Alleged disclosure of personal information without consent for secondary marketing by a telecommunications company
PIPEDA Case Summary #2002-80
[Principle 4.3, Schedule 1; and Section 2]
An individual complained that a telecommunications company fails to obtain consent for the collection, use, or disclosure of personal information for secondary marketing purposes.
Specifically, the complainant alleged that the company does not bring to the attention of its customers its policy of sharing customer data with affiliates for secondary marketing purposes, nor does it provide them with the opportunity to opt-out of such disclosure.
This is one of several similar complaints filed by the individual against a number of organizations. In brief, the complainant's position may be summarized as follows:
- With respect to secondary marketing purposes, it is always appropriate to ensure customers' knowledge and consent.
- Marketers and the marketed differ on the issue of what form of consent is appropriate.
- Companies should not only state purposes in a policy document, but also "bring to the attention" of the individual customer the practices in question and the option of withdrawing consent.
- Companies fall short of meeting this obligation in several ways:
(a) reliance on a document that has not been provided to the customer, but rather left up to the customer to find on his or her own initiative;
(b) reliance on fine print that has been buried in a long document;
(c) failure to use clear, plain language that is understandable to the ordinary customer;
(d) failure to provide customers with adequately detailed information about the extent and purpose of contemplated uses and sharing of their personal information; and
(e) failure to provide an easily executable opting-out procedure.
Summary of Investigation
The company helps its customers develop communications infrastructures, including information technology functions. The company does not provide services to individual customers and therefore does not collect personal information about individuals.
Issued October 16, 2002
Jurisdiction: As of January 1, 2001, the Personal Information Protection and Electronic Documents Act (the Act) applies to any federal work, undertaking, or business. The Commissioner has jurisdiction in this case because a telecommunications company is a federal work, undertaking, or business as defined in the Act.
Application: Section 2 of the Act states that personal information means information about an identifiable individual, but does not include the name, title or business address or telephone number of an employee of an organization.
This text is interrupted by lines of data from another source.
-- ==== Sys2Proof/Machine/Ops.lean ====
section
/-! DEFINITION. The named operations over station sets, the granule memory, the frame table and the
per-station state of the other blocks. -/

namespace Sys2Proof.Machine

/-! ### Sets of stations -/

/-- The set that holds one station (Table 11-1: bit n means station n). -/
def setOf (p : Station) : StationSet := BitVec.ofNat 4 (2 ^ p.idx)

/-- Whether a station is in a set. -/
def inSet (s : StationSet) (p : Station) : Bool := s.getLsbD p.idx

/-- The set with one station added. -/
def insertStation (s : StationSet) (p : Station) : StationSet := s ||| setOf p

/-- The set with one station removed. -/
def eraseStation (s : StationSet) (p : Station) : StationSet := s &&& ~~~ (setOf p)

/-- The set of the stations that meet a condition. -/
def stationsWhere (c : Station → Bool) : StationSet :=
  Station.all.foldl (fun s p => if c p then insertStation s p else s) 0

/-! ### The granule memory (R1, R6) -/

/-- One byte of the memory; an unlisted byte reads as 0 (log 4). -/
def readByte (m : Memory) (a : Nat) : Byte :=
  match m with
  | [] => 0
  | c :: rest => if c.1 = a then c.2 else readByte rest a

/-- A cell put in its place among cells of other addresses. -/
def insertCell (a : Nat) (b : Byte) : Memory → Memory
  | [] => [(a, b)]
  | c :: rest => if a < c.1 then (a, b) :: c :: rest else c :: insertCell a b rest

/-- One byte written; the value an unlisted byte reads as removes the cell. -/
def writeByte (m : Memory) (a : Nat) (b : Byte) : Memory :=
  let others := m.filter fun c => c.1 ≠ a
  if b = 0 then others else insertCell a b others

/-- A run of bytes written from an address list. -/
def writeBytes (m : Memory) (cells : List Host.Cell) : Memory :=
  cells.foldl (fun m c => writeByte m c.1 c.2) m

/-- All 128 bytes of a granule set to zero, as when it is taken from the free list (R1). -/
def zeroGranule (m : Memory) (g : Granule) : Memory :=
  m.filter fun c => c.1 / granuleSize ≠ g.val

/-- The size of the memory: 512 granules of 128 bytes. -/
def memorySize : Nat := 512 * granuleSize

/-- The canonical form of a memory: rising addresses inside the memory, and no cell holding the value an
unlisted byte reads as. -/
abbrev Memory.wf (m : Memory) : Prop :=
  m.Pairwise (fun c d => c.1 < d.1) ∧ ∀ c ∈ m, c.2 ≠ 0 ∧ c.1 < memorySize

/-! ### Holds (R7) -/

/-- Whether the hold set is empty. -/
def Holds.isEmpty (h : Holds) : Bool := h == Holds.none

/-- Whether a station has any hold of its own on the frame: build, intake, read or post (R16). -/
def Holds.heldBy (h : Holds) (p : Station) : Bool :=
  inSet h.build p || inSet h.intake p || inSet h.read p || inSet h.post p

/-- The holds with every hold of one station removed (R22). -/
def Holds.withoutStation (h : Holds) (p : Station) : Holds :=
  { h with build := eraseStation h.build p, intake := eraseStation h.intake p,
           read := eraseStation h.read p, post := eraseStation h.post p }

/-- The holds with the intake hold of one station removed (R10). -/
def Holds.withoutIntake (h : Holds) (p : Station) : Holds :=
  { h with intake := eraseStation h.intake p }

/-! ### Frames -/

/-- The granule count of a frame: the number of granules in its chain (00, Frame lengths). -/
def Frame.granules (f : Frame) : Nat := f.chain.length

/-- The memory address of the frame byte at an offset, if the chain reaches it (R6). -/
def Frame.address (f : Frame) (k : Nat) : Option Nat :=
  match f.chain[k / granuleSize]? with
  | some g => some (g.val * granuleSize + k % granuleSize)
  | none => none

/-- A hold added by R7's rule: to a frame that is not FREE. -/
def Frame.addHold (f : Frame) (add : Holds → Holds) : Frame :=
  if f.state = .free then f else { f with holds := add f.holds }

/-- Holds removed. -/
def Frame.removeHold (f : Frame) (remove : Holds → Holds) : Frame :=
  { f with holds := remove f.holds }

/-- The frame record of a handle. -/
def State.frame (s : State) (h : Handle) : Frame := s.store.frames.get h

/-- A frame record replaced. -/
def State.setFrame (s : State) (h : Handle) (f : Frame) : State :=
  { s with store := { s.store with frames := s.store.frames.set h f } }

/-- A frame record changed in place. -/
def State.modifyFrame (s : State) (h : Handle) (f : Frame → Frame) : State :=
  s.setFrame h (f (s.frame h))

/-- Every frame record passed through a function of its handle's number. -/
def State.mapFrames (s : State) (f : Nat → Frame → Frame) : State :=
  { s with store := { s.store with frames := s.store.frames.mapIdx f } }

/-- The frame byte at an offset (R6); 0 beyond the chain. -/
def State.byteAt (s : State) (h : Handle) (k : Nat) : Byte :=
  match (s.frame h).address k with
  | some a => readByte s.store.mem a
  | none => 0

/-- The frame bytes of a span. -/
def State.bytesAt (s : State) (h : Handle) (offset count : Nat) : List Byte :=
  (List.range count).map fun i => s.byteAt h (offset + i)

/-- The memory cells that a run of frame bytes from an offset is stored in (R6). -/
def Frame.cells (f : Frame) : Nat → List Byte → List Host.Cell
  | _, [] => []
  | k, b :: rest =>
    match f.address k with
    | some a => (a, b) :: f.cells (k + 1) rest
    | none => f.cells (k + 1) rest

/-- A run of bytes stored into a frame from an offset (R6, R115). -/
def State.storeBytes (s : State) (h : Handle) (offset : Nat) (bytes : List Byte) : State :=
  { s with store := { s.store with
      mem := writeBytes s.store.mem ((s.frame h).cells offset bytes) } }

/-- The lowest FREE handle, if any (R4). -/
def lowestFree (frames : Table 128 Frame) : Option Handle :=
  match frames.rows.findIdx? (fun f => f.state = .free) with
  | some i => if h : i < 128 then some ⟨i, h⟩ else none
  | none => none

/-- The number of FREE frame records (R149). -/
def State.freeRecords (s : State) : Nat :=
  (s.store.frames.rows.filter fun f => f.state = .free).length

/-- The charge of a station: the granule counts of the frames it has a hold of its own on, each counted
once (R16). -/
def State.charge (s : State) (p : Station) : Nat :=
  (s.store.frames.rows.map fun f => if f.holds.heldBy p then f.granules else 0).sum

/-- The first `n` granules taken from the head of the free list and zeroed (R1, R2). -/
def State.takeGranules (s : State) (n : Nat) : State :=
  { s with store := { s.store with
      mem := (s.store.freeList.take n).foldl zeroGranule s.store.mem,
      freeList := s.store.freeList.drop n } }

/-! ### Handles and indexes as bytes -/

/-- The handle a byte names, if it is in 0 to 127. -/
def handleOf (b : Byte) : Option Handle :=
  if h : b.toNat < 128 then some ⟨b.toNat, h⟩ else none

/-- The entry index a byte names, if it is in 0 to 63 (R29, R190). -/
def indexOf (b : Byte) : Option EntryIndex :=
  if h : b.toNat < 64 then some ⟨b.toNat, h⟩ else none

/-! ### Build sets (R111, R112) -/

/-- Whether a frame is in a station's build set: BUILDING, with the station's build hold. -/
def Frame.builtBy (f : Frame) (p : Station) : Bool :=
  f.state == .building && inSet f.holds.build p

/-- Whether a handle is in a station's build set (R111). -/
def State.inBuildSet (s : State) (p : Station) (h : Handle) : Bool := (s.frame h).builtBy p

/-- The number of a station's builds (R111). -/
def State.buildCount (s : State) (p : Station) : Nat :=
  (s.store.frames.rows.filter fun f => f.builtBy p).length

/-- The transmit use of a station (R112). -/
def State.transmitUse (s : State) (p : Station) : Nat :=
  s.buildCount p + (s.posts.get p).queue.length + (s.posts.get p).completions.length

/-! ### The state of one station -/

/-- A station's session. -/
def State.session (s : State) (p : Station) : Session := s.sessions.get p

/-- A station's session replaced. -/
def State.setSession (s : State) (p : Station) (v : Session) : State :=
  { s with sessions := s.sessions.set p v }

/-- Whether a station is in session: ACTIVE or SUSPENDED. -/
def State.inSession (s : State) (p : Station) : Bool := (s.session p).state != .offline

/-- Whether a station is ACTIVE. -/
def State.isActive (s : State) (p : Station) : Bool := (s.session p).state == .active

/-- Whether a station is SUSPENDED. -/
def State.isSuspended (s : State) (p : Station) : Bool := (s.session p).state == .suspended

/-- Whether station `t` accepts station `o`: `o` is in its accept set (R52). -/
def State.accepts (s : State) (t o : Station) : Bool := inSet (s.session t).accept o

/-- A station's intake queue replaced. -/
def State.setIntake (s : State) (p : Station) (q : List IntakeEntry) : State :=
  { s with intake := s.intake.set p q }

/-- A station's Post Path replaced. -/
def State.setPosts (s : State) (p : Station) (v : PostPath) : State :=
  { s with posts := s.posts.set p v }

/-- A station's port replaced. -/
def State.setPort (s : State) (p : Station) (v : Port) : State :=
  { s with ports := s.ports.set p v }

/-- A station's draft replaced. -/
def State.setDraft (s : State) (p : Station) (d : Option Contents) : State :=
  { s with table := { s.table with drafts := s.table.drafts.set p d } }

/-- A station's figures in the installed partition record. -/
def State.share (s : State) (p : Station) : Share := s.partition.installed.share.get p

/-- A station's quota in the installed partition record (R17). -/
def State.quota (s : State) (p : Station) : Nat := (s.share p).quota.toNat

/-! ### Steering entries -/

/-- A steering entry. -/
def State.entry (s : State) (i : EntryIndex) : Entry := s.table.entries.get i

/-- A steering entry replaced. -/
def State.setEntry (s : State) (i : EntryIndex) (e : Entry) : State :=
  { s with table := { s.table with entries := s.table.entries.set i e } }

/-- The table generation number raised by one, wrapping from 65 535 to 0 (R40). -/
def State.raiseGeneration (s : State) : State :=
  { s with table := { s.table with generation := s.table.generation + 1 } }

/-- A station's owned count (R28). -/
def State.ownedCount (s : State) (p : Station) : Nat :=
  (s.table.entries.rows.filter fun e => e.owner == some p).length

/-- The lowest FREE entry, if any (R30). -/
def lowestFreeEntry (entries : Table 64 Entry) : Option EntryIndex :=
  match entries.rows.findIdx? (fun e => e.state = .free) with
  | some i => if h : i < 64 then some ⟨i, h⟩ else none
  | none => none

/-! ### The intake queue -/

/-- The entry of a handle in a queue (R95: never the same handle twice). -/
def findIntake (q : List IntakeEntry) (h : Handle) : Option IntakeEntry :=
  q.find? fun e => e.handle = h

/-- The queue without the entry of a handle; the entries behind close the gap (R96). -/
def dropIntake (q : List IntakeEntry) (h : Handle) : List IntakeEntry :=
  q.filter fun e => e.handle ≠ h

/-- The entry of a handle and its intake hold removed together (R96). -/
def State.removeEntry (s : State) (p : Station) (h : Handle) : State :=
  (s.setIntake p (dropIntake (s.intake.get p) h)).modifyFrame h
    fun f => f.removeHold (fun x => x.withoutIntake p)

/-! ### Time -/

/-- The clock brought to an instant, if it lies ahead: an event of that instant has happened (log 2). -/
def State.reach (s : State) (instant : Nat) : State :=
  { s with clock := { s.clock with now := max s.clock.now instant } }

end Sys2Proof.Machine
end

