/-- DISABLE makes an owned ACTIVE entry IDLE with its contents and hits, RETIRE makes an owned entry FREE; the
generation rises by one exactly if the entry was ACTIVE, and then RETIRE raises TABLE at the stations the entry
reached. An index outside 0 to 63 is BADARG, an entry that is FREE or another station's is DENIED (R29, R35,
R36, R41). -/
def Obligations.DisableAndRetire : Prop :=
  ∀ (p : Station) (index : Byte) (s : State), (s.session p).state = .active →
    (Carries s p .disable [index] →
      (64 ≤ index.toNat → ∃ t, exec (.disable p index) s = .next t ∧
        Answered s t p .disable .badArg [0, 0] ∧ t = { s with ports := t.ports }) ∧
      ∀ i : EntryIndex, index.toNat = i.val →
        ((s.entry i).state = .free ∨ (s.entry i).owner ≠ some p →
          ∃ t, exec (.disable p index) s = .next t ∧
            Answered s t p .disable .denied [0, 0] ∧ t = { s with ports := t.ports }) ∧
        ((s.entry i).state = .idle → (s.entry i).owner = some p →
          ∃ t, exec (.disable p index) s = .next t ∧
            Answered s t p .disable .ok (beBytes 2 s.table.generation.toNat) ∧
            t = { s with ports := t.ports }) ∧
        ((s.entry i).state = .active → (s.entry i).owner = some p →
          ∃ t, exec (.disable p index) s = .next t ∧
            Answered s t p .disable .ok (beBytes 2 (s.table.generation + 1).toNat) ∧
            t = { s with
              table := { s.table with
                entries := s.table.entries.set i { s.entry i with state := .idle },
                generation := s.table.generation + 1 },
              ports := t.ports })) ∧
    (Carries s p .retire [index] →
      (64 ≤ index.toNat → ∃ t, exec (.retire p index) s = .next t ∧
        Answered s t p .retire .badArg [0, 0] ∧ t = { s with ports := t.ports }) ∧
      ∀ i : EntryIndex, index.toNat = i.val →
        ((s.entry i).state = .free ∨ (s.entry i).owner ≠ some p →
          ∃ t, exec (.retire p index) s = .next t ∧
            Answered s t p .retire .denied [0, 0] ∧ t = { s with ports := t.ports }) ∧
        ((s.entry i).state = .idle → (s.entry i).owner = some p →
          ∃ t, exec (.retire p index) s = .next t ∧
            Answered s t p .retire .ok (beBytes 2 s.table.generation.toNat) ∧
            t = { s with
              table := { s.table with
                entries := s.table.entries.set i
                  { state := .free, owner := none, contents := none, hits := 0 } },
              ports := t.ports }) ∧
        ((s.entry i).state = .active → (s.entry i).owner = some p →
          ∃ t, exec (.retire p index) s = .next t ∧
            Answered s t p .retire .ok (beBytes 2 (s.table.generation + 1).toNat) ∧
            t = { s with
              table := { s.table with
                entries := s.table.entries.set i
                  { state := .free, owner := none, contents := none, hits := 0 },
                generation := s.table.generation + 1 },
              attention := t.attention, ports := t.ports } ∧
            Raised s t .table (fun q => q ≠ p ∧ s.accepts q p = true ∧
              inSet (s.entry i).activeTargets q = true)))

/-- TREAD of an ACTIVE station returns any entry as it stands, whoever owns it, and changes only the port
(R37). -/
def Obligations.TreadReturnsAnEntry : Prop :=
  ∀ (p : Station) (index : Byte) (s : State), Carries s p .tread [index] →
    (s.session p).state = .active →
    (64 ≤ index.toNat → ∃ t, exec (.tread p index) s = .next t ∧
      Answered s t p .tread .badArg (zeros 10) ∧ t = { s with ports := t.ports }) ∧
    ∀ i : EntryIndex, index.toNat = i.val → ∃ t, exec (.tread p index) s = .next t ∧
      Answered s t p .tread .ok
        ([match (s.entry i).state with | .free => (0 : Byte) | .idle => 1 | .active => 2,
          match (s.entry i).owner with | some q => stationByte q | none => 0xFF] ++
          beBytes 4 (s.entry i).hits.toNat ++ beBytes 2 s.table.generation.toNat ++
          (match (s.entry i).contents with
            | none => ([0, 0] : List Byte)
            | some c => beBytes 2 c.bytes.length ++ c.bytes)) ∧
      t = { s with ports := t.ports }

/-- Entry contents and a partition record travel on the port unchanged: reading back the bytes of contents in
range gives the contents, and the bytes are as many as a DRAFT takes; reading back the 25 bytes of a record
gives the record (Table 11-6, Table 11-10). -/
def Obligations.ContentsAndRecordsTravelUnchanged : Prop :=
  (∀ c : Contents, c.inRange = true →
    contentsOfBytes c.bytes = some c ∧ Command.draft.inputComplete c.bytes = true) ∧
  ∀ r : PartitionRecord, recordOfBytes (recordBytes r) = r ∧ (recordBytes r).length = 25

/-! ### Classification -/

/-- A GROUP entry matches by the bucket of the destination: the low six bits of the exclusive OR of its six
bytes; Table 3-1 gives three of them (R50). -/
def Obligations.GroupMatchesByBucket : Prop :=
  (∀ (s : State) (h : Handle) (buckets : BitVec 64),
    s.kindMatches h (.group buckets) = buckets.getLsbD
      ((s.byteAt h 0 ^^^ s.byteAt h 1 ^^^ s.byteAt h 2 ^^^ s.byteAt h 3 ^^^ s.byteAt h 4 ^^^
        s.byteAt h 5).toNat % 64)) ∧
  (∀ (s : State) (h : Handle), s.kindMatches h (.group 0) = false ∧
    s.kindMatches h (.group (BitVec.allOnes 64)) = true) ∧
  (∀ dest : List Byte, bucketOf dest < 64) ∧
  bucketOf [0xFF, 0xFF, 0xFF, 0xFF, 0xFF, 0xFF] = 0 ∧
  bucketOf [0x01, 0x00, 0x5E, 0x00, 0x00, 0xFB] = 36 ∧
  bucketOf [0x33, 0x33, 0x00, 0x00, 0x00, 0x01] = 1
Principle 4.3 of Schedule 1 to the Act states that the knowledge and consent of the individual are required for the collection, use, or disclosure of personal information, except where inappropriate.
The information that the company deals with pertains to corporations - not "identifiable individuals". The Commissioner was satisfied that the company in question does not collect, use, or disclose the personal information of individuals. He, therefore, had no basis for making a determination in respect of Principle 4.3 of Schedule 1 to the Act.
Accordingly, the Commissioner concluded that the complaint was not well-founded.